2.1 - Import dependencies

  • Paste this code in a cell and press run (Shift-enter).
import azureml
import os
import urllib
import shutil

from azureml.core.model import Model
from azureml.core import Workspace, Run, Experiment
from azureml.core.runconfig import RunConfiguration
from azureml.core.conda_dependencies import CondaDependencies
from azureml.core.compute import ComputeTarget, AmlCompute
from azureml.core.compute_target import ComputeTargetException
from azureml.train.dnn import TensorFlow
from azureml.core.image import Image, ContainerImage
from azureml.widgets import RunDetails
from azureml.core.webservice import AciWebservice, Webservice

print("Azure ML SDK Version: ", azureml.core.VERSION)

2.2 - Setup the workspace

  • Paste this code in the next cell to create an Azure Machine Learning Workspace.
Varname Value
NAME A unique name for your workspace
SUBSCRIPTION ID The GUID of your azure subscription
RESOURCE GROUP A unique name for a Resource Group
LOCATION Region to run the workspace like: westeurope
ws = Workspace.create(name='<NAME>',
         subscription_id='<SUBSCRIPTION ID>',
         resource_group='<RESOURCE GROUP>',
         location='<LOCATION>',
         exist_ok=True)
  • The first time you run the code you need to authenticate with your Azure Subscription. Follow the instructions.
  • When Authenticated successfully run the cell again.
  • This can take a few minutes to create
  • To validate if everyting is ok run the code to view the details of your workspace
ws.get_details()

2.3 - Setup the Cloud ComputeTarget

  • Paste the code below to create your AI Compute Cluster. Replace CLUSTERNAME with your name.
clusterName = 'CLUSTERNAME'
try:
    computeCluster = ComputeTarget(workspace=ws, name=clusterName)
    print('Found existing compute target "{}"'.format(clusterName))
except ComputeTargetException:
    print('Creating new compute target "{}"...'.format(clusterName))
    compute_config = AmlCompute.provisioning_configuration(vm_size='STANDARD_NV6', min_nodes=1, max_nodes=2)
    computeCluster = ComputeTarget.create(ws, clusterName, compute_config)
    computeCluster.wait_for_completion(show_output=True)
  • This is a good time to pick some coffee, because it can take around 5 minutes to create and start the VM.

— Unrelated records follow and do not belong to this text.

/-! ### `loadIframe` -/

@[simp] theorem loadIframe_cfg (buf : Option BufRef) (n : Nat) (s : State) :
    (loadIframe buf n s).cfg = s.cfg := rfl
@[simp] theorem loadIframe_pstate (buf : Option BufRef) (n : Nat) (s : State) :
    (loadIframe buf n s).pstate = .sendIframe := rfl
@[simp] theorem loadIframe_top (buf : Option BufRef) (n : Nat) (s : State) :
    (loadIframe buf n s).top = s.top := rfl
@[simp] theorem loadIframe_status (buf : Option BufRef) (n : Nat) (s : State) :
    (loadIframe buf n s).status = s.status := rfl
@[simp] theorem loadIframe_cause (buf : Option BufRef) (n : Nat) (s : State) :
    (loadIframe buf n s).cause = s.cause := rfl
@[simp] theorem loadIframe_variant (buf : Option BufRef) (n : Nat) (s : State) :
    (loadIframe buf n s).variant = s.variant := rfl
@[simp] theorem loadIframe_epsel (buf : Option BufRef) (n : Nat) (s : State) :
    (loadIframe buf n s).epsel = s.epsel := rfl
@[simp] theorem loadIframe_ltx (buf : Option BufRef) (n : Nat) (s : State) :
    (loadIframe buf n s).ltx = s.ltx := rfl
@[simp] theorem loadIframe_rxc (buf : Option BufRef) (n : Nat) (s : State) :
    (loadIframe buf n s).rxc = s.rxc := rfl
@[simp] theorem loadIframe_sv (buf : Option BufRef) (n : Nat) (s : State) :
    (loadIframe buf n s).sv = s.sv := rfl
@[simp] theorem loadIframe_rlist (buf : Option BufRef) (n : Nat) (s : State) :
    (loadIframe buf n s).rlist = [] := rfl
@[simp] theorem loadIframe_epEse (buf : Option BufRef) (n : Nat) (s : State) :
    (loadIframe buf n s).epEse = s.epEse := rfl
@[simp] theorem loadIframe_epEuicc (buf : Option BufRef) (n : Nat) (s : State) :
    (loadIframe buf n s).epEuicc = s.epEuicc := rfl
@[simp] theorem loadIframe_txf (buf : Option BufRef) (n : Nat) (s : State) :
    (loadIframe buf n s).txf = s.txf := rfl
@[simp] theorem loadIframe_rxf (buf : Option BufRef) (n : Nat) (s : State) :
    (loadIframe buf n s).rxf = s.rxf := rfl
@[simp] theorem loadIframe_mem (buf : Option BufRef) (n : Nat) (s : State) :
    (loadIframe buf n s).mem = s.mem := rfl
@[simp] theorem loadIframe_ctl (buf : Option BufRef) (n : Nat) (s : State) :
    (loadIframe buf n s).ctl = s.ctl := rfl
@[simp] theorem loadIframe_ret (buf : Option BufRef) (n : Nat) (s : State) :
    (loadIframe buf n s).ret = s.ret := rfl
@[simp] theorem loadIframe_trace (buf : Option BufRef) (n : Nat) (s : State) :
    (loadIframe buf n s).trace = s.trace := rfl
@[simp] theorem loadIframe_sendScript (buf : Option BufRef) (n : Nat) (s : State) :
    (loadIframe buf n s).sendScript = s.sendScript := rfl
@[simp] theorem loadIframe_recvScript (buf : Option BufRef) (n : Nat) (s : State) :
    (loadIframe buf n s).recvScript = s.recvScript := rfl
@[simp] theorem loadIframe_hostIn (buf : Option BufRef) (n : Nat) (s : State) :
    (loadIframe buf n s).hostIn = s.hostIn := rfl
@[simp] theorem loadIframe_tick (buf : Option BufRef) (n : Nat) (s : State) :
    (loadIframe buf n s).tick = s.tick := rfl

/-! ### `loadLock` -/

@[simp] theorem loadLock_cfg (s : State) :
    (loadLock s).cfg = s.cfg := rfl
@[simp] theorem loadLock_pstate (s : State) :
    (loadLock s).pstate = .sendLockAcquire := rfl
@[simp] theorem loadLock_top (s : State) :
    (loadLock s).top = s.top := rfl
@[simp] theorem loadLock_status (s : State) :
    (loadLock s).status = s.status := rfl
@[simp] theorem loadLock_cause (s : State) :
    (loadLock s).cause = s.cause := rfl
@[simp] theorem loadLock_variant (s : State) :
    (loadLock s).variant = s.variant := rfl
@[simp] theorem loadLock_epsel (s : State) :
    (loadLock s).epsel = s.epsel := rfl
@[simp] theorem loadLock_ltx (s : State) :
    (loadLock s).ltx = s.ltx := rfl
@[simp] theorem loadLock_rxc (s : State) :
    (loadLock s).rxc = s.rxc := rfl
@[simp] theorem loadLock_sv (s : State) :
    (loadLock s).sv = s.sv := rfl
@[simp] theorem loadLock_rlist (s : State) :
    (loadLock s).rlist = [] := rfl
@[simp] theorem loadLock_epEse (s : State) :
    (loadLock s).epEse = s.epEse := rfl
@[simp] theorem loadLock_epEuicc (s : State) :
    (loadLock s).epEuicc = s.epEuicc := rfl
@[simp] theorem loadLock_txf (s : State) :
    (loadLock s).txf = s.txf := rfl
@[simp] theorem loadLock_rxf (s : State) :
    (loadLock s).rxf = s.rxf := rfl
@[simp] theorem loadLock_mem (s : State) :
    (loadLock s).mem = s.mem := rfl
@[simp] theorem loadLock_ctl (s : State) :
    (loadLock s).ctl = s.ctl := rfl
@[simp] theorem loadLock_ret (s : State) :
    (loadLock s).ret = s.ret := rfl
@[simp] theorem loadLock_trace (s : State) :
    (loadLock s).trace = s.trace := rfl
@[simp] theorem loadLock_sendScript (s : State) :
    (loadLock s).sendScript = s.sendScript := rfl
@[simp] theorem loadLock_recvScript (s : State) :
    (loadLock s).recvScript = s.recvScript := rfl
@[simp] theorem loadLock_hostIn (s : State) :
    (loadLock s).hostIn = s.hostIn := rfl
@[simp] theorem loadLock_tick (s : State) :
    (loadLock s).tick = s.tick := rfl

NOTE: This will create a NV6 machine that is always on. Don't forget to turn it off!!

  • Paste the code below in a cell and run it to view some details about your cluster. The Cluster is ready if you see that you have a 1 behind 'idleNodeCount'.
status = computeCluster.get_status()
print('Current node count: ',status.current_node_count)
print('VM Size: ',status.vm_size)
print('Name:',computeCluster.name)
computeCluster.status.node_state_counts.serialize()

2.4 - Connect to your datastore

  • Paste the code below in a new cell to connect to your default datastore:
ds = ws.get_default_datastore()
print(ds.name)

2.5 - Download the training data

  • Run this code below in a new cell to download the training data to the Azure Notebook
os.makedirs('./data/mnist', exist_ok=True)

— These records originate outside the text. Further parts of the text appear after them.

theorem dispatchI_reaction (seq chained : Bit) (p : Bytes) (s : State) :
    Reaction s (dispatchI seq chained p s) := by
  unfold dispatchI
  split
  · exact .next _
  · exact .guarded rfl nofun

theorem dispatchR_reaction (seq : Bit) (kind : AckKind) (err : ErrClass) (s : State) :
    Reaction s (dispatchR seq kind err s) := by
  unfold dispatchR
  dsimp only
  split
  · rename_i hack
    simp only [ackAdvances, Bool.and_eq_true] at hack
    obtain ⟨⟨-, hchained⟩, -⟩ := hack
    exact .advance rfl hchained
  · exact .guarded rfl nofun

theorem unexpectedS_reaction (c : Cause) (s : State) : Reaction s (unexpectedS c s) := by
  refine .guarded rfl ?_
  split
  · rename_i hlast
    simp only [lastSentNonWtxS, Bool.and_eq_true, decide_eq_true_eq] at hlast
    exact fun _ => hlast.1
  · exact nofun

theorem dispatchS_reaction (sub : SSub) (p : Bytes) (atr : Option AtrFields) (s : State) :
    Reaction s (dispatchS sub p atr s) := by
  have hunexpected (c : Cause) :
      Reaction s (unexpectedS c { s with rxc := { s.rxc with sSubtype := sub } }) :=
    (unexpectedS_reaction c _).of_contexts rfl rfl
  cases sub with
  | unknown c => exact hunexpected _
  | invalid => exact hunexpected _
  | named n =>
    cases n with
    | wtxReq | resynchRsp | abortRsp | hardResetRsp | endOfSessionRsp | ifsRsp | intfResetRsp | atrRsp =>
      exact .next _
    | resynchReq | ifsReq | abortReq | wtxRsp | endOfSessionReq | hardResetReq | atrReq | intfResetReq =>
      exact hunexpected _

theorem clearOnDecode_ltx (f : Frame) (s : State) : (clearOnDecode f s).ltx = s.ltx := by
  unfold clearOnDecode
  split <;> rfl

theorem clearOnDecode_ntx (f : Frame) (s : State) : (clearOnDecode f s).ntx = s.ntx := by
  unfold clearOnDecode
  split <;> rfl

/-- The dispatch of every frame is one of the three reactions (R180). -/
theorem dispatch_reaction (f : Frame) (s : State) : Reaction s (dispatch f s) := by
  have hcleared {k : RxKind} {r : Result} (h : Reaction (setRxKind k (clearOnDecode f s)) r) : Reaction s r :=
    h.of_contexts (clearOnDecode_ltx f s) (clearOnDecode_ntx f s)
  cases f with
  | i seq chained p => exact hcleared (dispatchI_reaction seq chained p _)
  | r seq kind err => exact hcleared (dispatchR_reaction seq kind err _)
  | s sub p atr w => exact hcleared (dispatchS_reaction sub p atr _)

/-- A reaction completes where the last S-frame sent has a state that sends it again (R239) and a chained fragment is
no longer than what remains (R152). -/
theorem Reaction.completes {s : State} {r : Result} (h : Reaction s r)
    (hreplay : s.ltx.ftype = .s → ∃ ps, stateOf s.ltx.s.subtype = some ps)
    (hfragment : s.ltx.i.chained = true → s.ntx.i.chained = true ∧ s.ntx.i.fragLen ≤ s.ntx.i.remaining) :
    Completes r := by
  cases h with
  | next t => exact completes_next t
  | @guarded a u hltx ha =>
    rw [← hltx] at hreplay ha
    have hretransmit : Completes (retransmit u) := retransmit_completes hreplay
    apply guarded_completes
    cases a with
    | nackOther => exact completes_next _
    | retransmit => exact hretransmit
    | replayS => rwa [retransmit_sframe (ha rfl)] at hretransmit
  | advance hntx hchained =>
    obtain ⟨hc, hl⟩ := hfragment hchained
    rw [← hntx] at hc hl
    exact advanceFragment_completes hc hl

/-! ## Where a `step` completes -/

/-- A context that agrees with a send state and holds an S-frame is sent by that state alone (R146, R163). -/
theorem stateOf_of_sendStateAgrees {ps : PState} {x : TxCtx} (hp : ps ≠ .idle) (h : sendStateAgrees ps x = true)
    (hf : x.ftype = .s) : stateOf x.s.subtype = some ps := by
  cases ps with
  | idle => exact absurd rfl hp
  | sendIframe | sendRAck | sendRNack | sendLockAcquire => simp [sendStateAgrees, hf] at h
  | sendSResync | sendSIntfReset | sendSIfsAdjust | sendSEndOfSession | sendSWtxResponse | sendSHardReset
  | sendSAtrRequest =>
    simp only [sendStateAgrees, hf, decide_true, Bool.true_and, decide_eq_true_eq] at h
    rw [h]
    rfl

/-- The frame of a send state exists where the operands of its encode operation have one (R100 to R103, R163). -/
theorem exists_frameFor {s : State} (hp : s.pstate ≠ .idle)
    (hi : s.pstate = .sendIframe → ∃ b, s.ntx.i.buf = some b ∧ 1 ≤ s.ntx.i.fragLen ∧
      s.ntx.i.offset + s.ntx.i.fragLen ≤ b.len ∧
      (s.ntx.i.fragLen ≤ 254 ∨ (s.variant = .extended ∧ s.ntx.i.fragLen ≤ 65535)))
    (hr : s.pstate = .sendRNack → s.ntx.r.err ≠ .none ∧ s.ntx.r.err ≠ .undefined)
    (hs : (s.pstate = .sendSIfsAdjust ∨ s.pstate = .sendSEndOfSession ∨ s.pstate = .sendSWtxResponse) →
      s.ntx.s.payload.length ≤ 254) : ∃ F, frameFor s = .frame F := by
  cases hps : s.pstate with
  | idle => exact absurd hps hp
  | sendIframe =>
    obtain ⟨b, hb, hpos, hend, hlayout⟩ := hi hps
    simp only [frameFor, hps]
    exact ⟨_, (encodeI_of_layout hb hpos hlayout).trans (if_pos hend)⟩
  | sendRNack =>
    obtain ⟨hnone, hundef⟩ := hr hps
    simp only [frameFor, hps]
    exact exists_encodeR_nack hnone hundef _ s
  | sendRAck | sendLockAcquire =>
    simp only [frameFor, hps]
    exact ⟨_, rfl⟩
  | sendSIfsAdjust | sendSEndOfSession | sendSWtxResponse =>
    have hpayload : s.ntx.s.payload.length ≤ 254 := hs (by simp [hps])
    simp only [frameFor, hps]
    exact exists_encodeS hpayload s
  | sendSResync | sendSIntfReset | sendSHardReset | sendSAtrRequest =>
    simp only [frameFor, hps]
    exact exists_encodeS (Nat.zero_le _) s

urllib.request.urlretrieve('http://yann.lecun.com/exdb/mnist/train-images-idx3-ubyte.gz', filename = './data/mnist/train-images.gz')
urllib.request.urlretrieve('http://yann.lecun.com/exdb/mnist/train-labels-idx1-ubyte.gz', filename = './data/mnist/train-labels.gz')
urllib.request.urlretrieve('http://yann.lecun.com/exdb/mnist/t10k-images-idx3-ubyte.gz', filename = './data/mnist/test-images.gz')
urllib.request.urlretrieve('http://yann.lecun.com/exdb/mnist/t10k-labels-idx1-ubyte.gz', filename = './data/mnist/test-labels.gz')

2.6 - Upload the training data to your datastore

  • Run this code in a new cell to upload the files from your Azure Notebook to your datastore
ds.upload(src_dir='./data/mnist', target_path='mnist', overwrite=True, show_progress=True)

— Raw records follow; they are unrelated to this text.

-- ==== Sys2Proof/Machine/Dispatch.lean ====
section
/-! DEFINITION. The meaning of every instruction, one arm per row of spec/opcode_table.json. -/

namespace Sys2Proof.Machine

/-- The effect of one instruction on the state. -/
def exec (i : Instr) (s : State) : Host.Outcome State Fault Refusal :=
  match i with
  | .enq p cmd payload => Sys2Proof.Machine.execEnq p cmd payload s
  | .clr => Sys2Proof.Machine.execClr s
  | .stat => Sys2Proof.Machine.execStat s
  | .rst => Sys2Proof.Machine.execRst s
  | .cksum d => Sys2Proof.Machine.execCksum d s
  | .stuff x => Sys2Proof.Machine.execStuff x s
  | .unstuff r => Sys2Proof.Machine.execUnstuff r s
  | .encode cmd payload => Sys2Proof.Machine.execEncode cmd payload s
  | .decode exp raw => Sys2Proof.Machine.execDecode exp raw s
  | .deq => Sys2Proof.Machine.execDeq s
  | .write => Sys2Proof.Machine.execWrite s
  | .recv => Sys2Proof.Machine.execRecv s
  | .complete => Sys2Proof.Machine.execComplete s
  | .resume => Sys2Proof.Machine.execResume s
  | .escStart => Sys2Proof.Machine.execEscStart s
  | .escEsc => Sys2Proof.Machine.execEscEsc s
  | .escOther _ => Sys2Proof.Machine.execEscOther s
  | .escLone => Sys2Proof.Machine.execEscLone s
  | .byte b => Sys2Proof.Machine.execByte b s
  | .frame rtu len cmd payload ck => Sys2Proof.Machine.execFrame rtu len cmd payload ck s

end Sys2Proof.Machine
end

Part 3 - Training your model

3.1 - Create an experiment

  • Run the code below to create an Experiment in your workspace. Replace 'ExperimentName' with your own name.
ExperimentName = 'ExperimentName'

exp = Experiment(workspace=ws, name=ExperimentName)
print(exp.name)

3.2 - Configure the Experiment

  • Download the 'train.py' and upload it to your Azure Notebook
  • Download the 'utils.py' and upload it to your Azure Notebook

amsl

  • Run the code below to copy the scripts to a script folder that will be used later on.
script_folder = './trainingscripts'
os.makedirs(script_folder, exist_ok=True)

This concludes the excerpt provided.